Abstract
Sequence files formats (FASTA and FASTQ) are commonly used in bioinformatics, molecular biology and biochemistry. With the advent of next-generation sequencing (NGS) technologies, the number of FASTQ datasets produced and analyzed has grown exponentially, urging the development of dedicated software to handle, parse, and manipulate such files efficiently. Several bioinformatics packages are available to filter and manipulate FASTA and FASTQ files, yet some essential tasks remain poorly supported, leaving gaps that any workflow analysis of NGS datasets must fill with custom scripts. This can introduce harmful variability and performance bottlenecks in pivotal steps. Here we present a suite of tools, called SeqFu (Sequence Fastx utilities), that provides a broad range of commands to perform both common and specialist operations with ease and is designed to be easily implemented in high-performance analytical pipelines. SeqFu includes high-performance implementation of algorithms to interleave and deinterleave FASTQ files, merge Illumina lanes, and perform various quality controls (identification of degenerate primers, analysis of length statistics, extraction of portions of the datasets). SeqFu dereplicates sequences from multiple files keeping track of their provenance. SeqFu is developed in Nim for high-performance processing, is freely available, and can be installed with the popular package manager Miniconda.
Keywords: bioinformatics, FASTQ, FASTA, software, next-generation sequencing
1. Introduction
The FASTA format was introduced in 1985 with the homonym software package developed by Lipman and Pearson [1]. It is still the de facto standard format for nucleotide and protein sequences. With the advent of automatic capillary sequencing, the FASTQ format was introduced to store a quality score for each base [1,2]. These two file formats are ubiquitous in bioinformatics, and a broad set of utilities have been released over the years to help the users access and manipulate the sequences (from filtering tools like Cutadapt [3] and Fastp [4], to general toolkits like SeqKit [5] and SeqTk [6]).
Here we present SeqFu, a novel suite of utilities to manipulate FASTA and FASTQ files.
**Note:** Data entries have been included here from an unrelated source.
-- ==== Sys2Proof/Machine/Health.lean ====
section
/-! DEFINITION. The health report (R487). -/

namespace Sys2Proof.Machine

open Host

/-- DRILL_AGE_S: seconds since the last take of the Crown by either module (R516). -/
def drillAge (s : State) : BitVec 32 := satNat 32 ((s.time.toNat - s.pair.drillFrom.toNat) / 1000000000)

/-- LOGICAL as the report shows it: a cluster under test shows as the spare (R481, R487). -/
def shownLogical (s : State) (j : Nat) : Nat := let v := logicalOf s j; if v = testMark then spareMark else v

/-- The 128 octets of HEALTH_REPORT (R487). -/
def healthOctets (s : State) : Octets :=
  let spare := ((List.range 9).find? (fun j => shownLogical s j == spareMark)).getD 0xFF
  let width (p : Port) : Nat := if p.linkUp then p.width.toNat else 0
  let bypassed := gateNums.foldl (fun n g => if (tget ({} : GateHealth) s.gates.health g).bypassed then n + 2 ^ g else n) 0
  fit 128 (le 1 spare ++ le 1 s.units.spareState ++ le 2 s.warden.retClusters.toNat ++
    (List.range 9).flatMap (fun j => le 1 (shownLogical s j)) ++ le 1 s.warden.retChannels.toNat ++
    le 1 s.pair.lanesOut.toNat ++ zeros 1 ++ le 8 s.warden.retLanes.toNat ++ le 2 s.warden.retHash.toNat ++
    le 1 (width s.portA) ++ le 1 (width s.portB) ++ le 4 bypassed ++ le 8 s.warden.retCells.toNat ++
    le 4 s.units.poisoned.length ++
    (List.range 9).flatMap (fun j => le 1 (min 255 (within24h s (tget [] s.units.mismatches j)))) ++ zeros 3 ++
    le 4 (drillAge s).toNat ++ zeros 4 ++ s.pair.lastTake.octets)

/-- HEALTH_REPORT (0x8081). -/
def svcHealthReport : Svc Octets := do
    capacity 128
    let st ← getS
    pure (healthOctets st)
/-- HEALTH_REPORT (0x8081) on core k. -/
def execHealthReport (k : CoreId) (s : State) : Outcome State Fault Refusal :=
  answer (runService s k.toNat 0x8081 false defaultWait svcHealthReport)

end Sys2Proof.Machine
end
It is written in the Nim programming language which combines an intuitive syntax inspired by Python with the performance (and ease of distribution) of compiled programs.
SeqFu provides easy access to commonly used operations (e.g., interleaving/deinterleaving FASTQ files), tools to facilitate testing and manual troubleshooting (e.g., inspecting FASTQ files and checking for the presence of oligonucleotide sequences), and more specialized utilities.
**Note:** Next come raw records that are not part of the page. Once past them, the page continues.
/-- RELAY_IN: the last word is written, and the message acts (R508, R509). -/
def execRelayIn (value : BitVec 64) (s : State) : Outcome State Fault Refusal :=
  answer (
    let s := { s with pair := { s.pair with relayIn := s.pair.relayIn.set 7 value } }
    match s.pair.session with
    | none => s
    | some x =>
      let o := s.pair.relayIn.flatMap (fun w => le 8 w.toNat)
      match relayOpen s x o with
      | none => s
      | some (cls, pt) =>
        accept s true { mseq := BitVec.ofNat 64 (u64 o 8) } (fun s =>
          if cls = 0x10 then takeRenewal s (BitVec.ofNat 64 (u64 pt 0)) (u32 pt 8) (u32 pt 12)
          else if cls = 0x11 then ackRenewal s (BitVec.ofNat 32 (u32 pt 0))
          else if cls = 0x72 then takeDetach s
          else if cls = 0x73 then takeDetachAck s
          else s))

/-! ### ROLE_SWAP (R515) -/

/-- SQ_TAIL of every tenant pigeonhole. -/
def tenantTails (s : State) : List (Nat × Nat) :=
  s.so.phs.filterMap (fun x => match phOwner s x.1 with
    | some (slot, _) => if slot < 512 then some (x.1, x.2.sqTail) else none
    | none => none)

/-- A mode service is in progress: a MAINT_ENTER drain or a MAINT_EXIT that waits (R49, R515). -/
def modeBusy (s : State) : Bool := s.boot.maintDrain.isSome || s.boot.exitBy.isSome

/-- ROLE_SWAP (0x8080): admission stops at the recorded tails, and the command completes when the roles have
changed or the drain has failed. -/
def svcRoleSwap : Svc Octets := do
    let v ← get
    if (v.s.pair.swap.map (·.cmd)) = some v.e then throw .hold else pure ()
    need (zeroAt v.c.d.params 1 23 && decide (u8 v.c.d.params 0 ≤ 100)) badField
    need (leads v.s) modeRefused
    need (v.s.pair.mirroring && !v.s.pair.copying && v.s.pair.swap.isNone && !modeBusy v.s) busyRetry
    capacity 0
    modS (fun s => pairVector { s with pair := { s.pair with swap := some { cmd := v.e, tails := tenantTails s, handed := false } } })
    throw .hold
/-- ROLE_SWAP (0x8080) on core k. -/
def execRoleSwap (k : CoreId) (s : State) : Outcome State Fault Refusal :=
  answer (runService s k.toNat 0x8080 false defaultWait svcRoleSwap)

/-- The drain of step 2 has ended: what was fetched by then, and every descriptor below its recorded tail, has
completed. -/
def drained (s : State) (w : Swap) : Bool :=
  let no := ((s.cmd w.cmd).map (·.fetchNo)).getD 0
  s.so.cmds.all (fun x => x.1 == w.cmd || (decide (x.2.slot ≥ 512) && decide (x.2.fetchNo > no))) &&
  w.tails.all (fun t =>
    let p := s.ph t.1
    !(p.state == .ready || p.state == .opened) || decide (p.sqHead = t.2))

/-- ROLE_SWAP_DRAIN_END: steps 3's drop of the Crown and HANDOVER, or BUSY_RETRY after DRAIN_MS. -/
def execRoleSwapDrainEnd (inTime : Bool) (s : State) : Outcome State Fault Refusal :=
  answer (
    match s.pair.swap with
    | none => s
    | some w =>
      if w.handed then s
      else if !inTime then finishHeld { s with pair := { s.pair with swap := none } } w.cmd busyRetry []
      else if !drained s w then s
      else
        let j := s.journal
        let s := { s with pair := { s.pair with swap := some { w with handed := true }, crownOut := false, holding := true } }
        sendLink s 0x70 (le 8 s.tb.tm.toNat ++ le 8 s.pair.mseqTx ++ le 4 j.seg.toNat ++ le 8 j.next.toNat ++ fit 48 j.chain))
Generic templates to prototype ad hoc tools are also available from the software repository.
2. Materials and Methods
SeqFu is written in Nim, a high-performance compiled language, was tested using three compiler versions (1.0, 1.2, and 1.4), and implements the FASTA/FASTQ parsing algorithm written by Heng Li [7], which is available from the repository https://github.com/lh3/biofast/ (accessed on 12 April 2021). SeqFu was designed and tested to run on Linux and macOS, but it should be possible to compile it for other POSIX compliant systems.
Some modules and templates use an alternative implementation of the same algorithm called readfq (https://github.com/andreas-wilm/nimreadfq, accessed on 12 April 2021), while k-mer counting is achieved using the implementation given by the nimbioseq library (https://github.com/jhbadger/nimbioseq, accessed on 12 April 2021).
The Perl library (FASTX::Reader), which implements the same algorithm for FASTX file parsing, is platform-independent and requires Perl 5.12 or greater.
The full SeqFu code is freely available from the GitHub repository (https://github.com/telatin/seqfu2, accessed on 12 April 2021), and its documentation is available at https://telatin.github.io/seqfu2 (accessed on 12 April 2021).
The suite is automatically checked at each release by a set of tests.
3. Results
SeqFu consists of a set of core modules bundled in a main ‘seqfu’ executable and an additional set of corollary utilities, each in a separate binary executable with the ‘fu-’ prefix.
The FASTQ/FASTA parsing library we adopted allows FASTA or FASTQ files to be used as input files, compressed with or without gzip, and includes support for the less common ‘Sanger FASTQ’ format that allowed a single sequence to span multiple lines.
The algorithm to scan for sub-sequences in a sequence string allows the query to be inserted using IUPAC ambiguous bases and will return full or partial matches from both strands of the target sequence.
When paired-end input files are expected, the programs only specify the first pair file name, autodetecting the paired reverse.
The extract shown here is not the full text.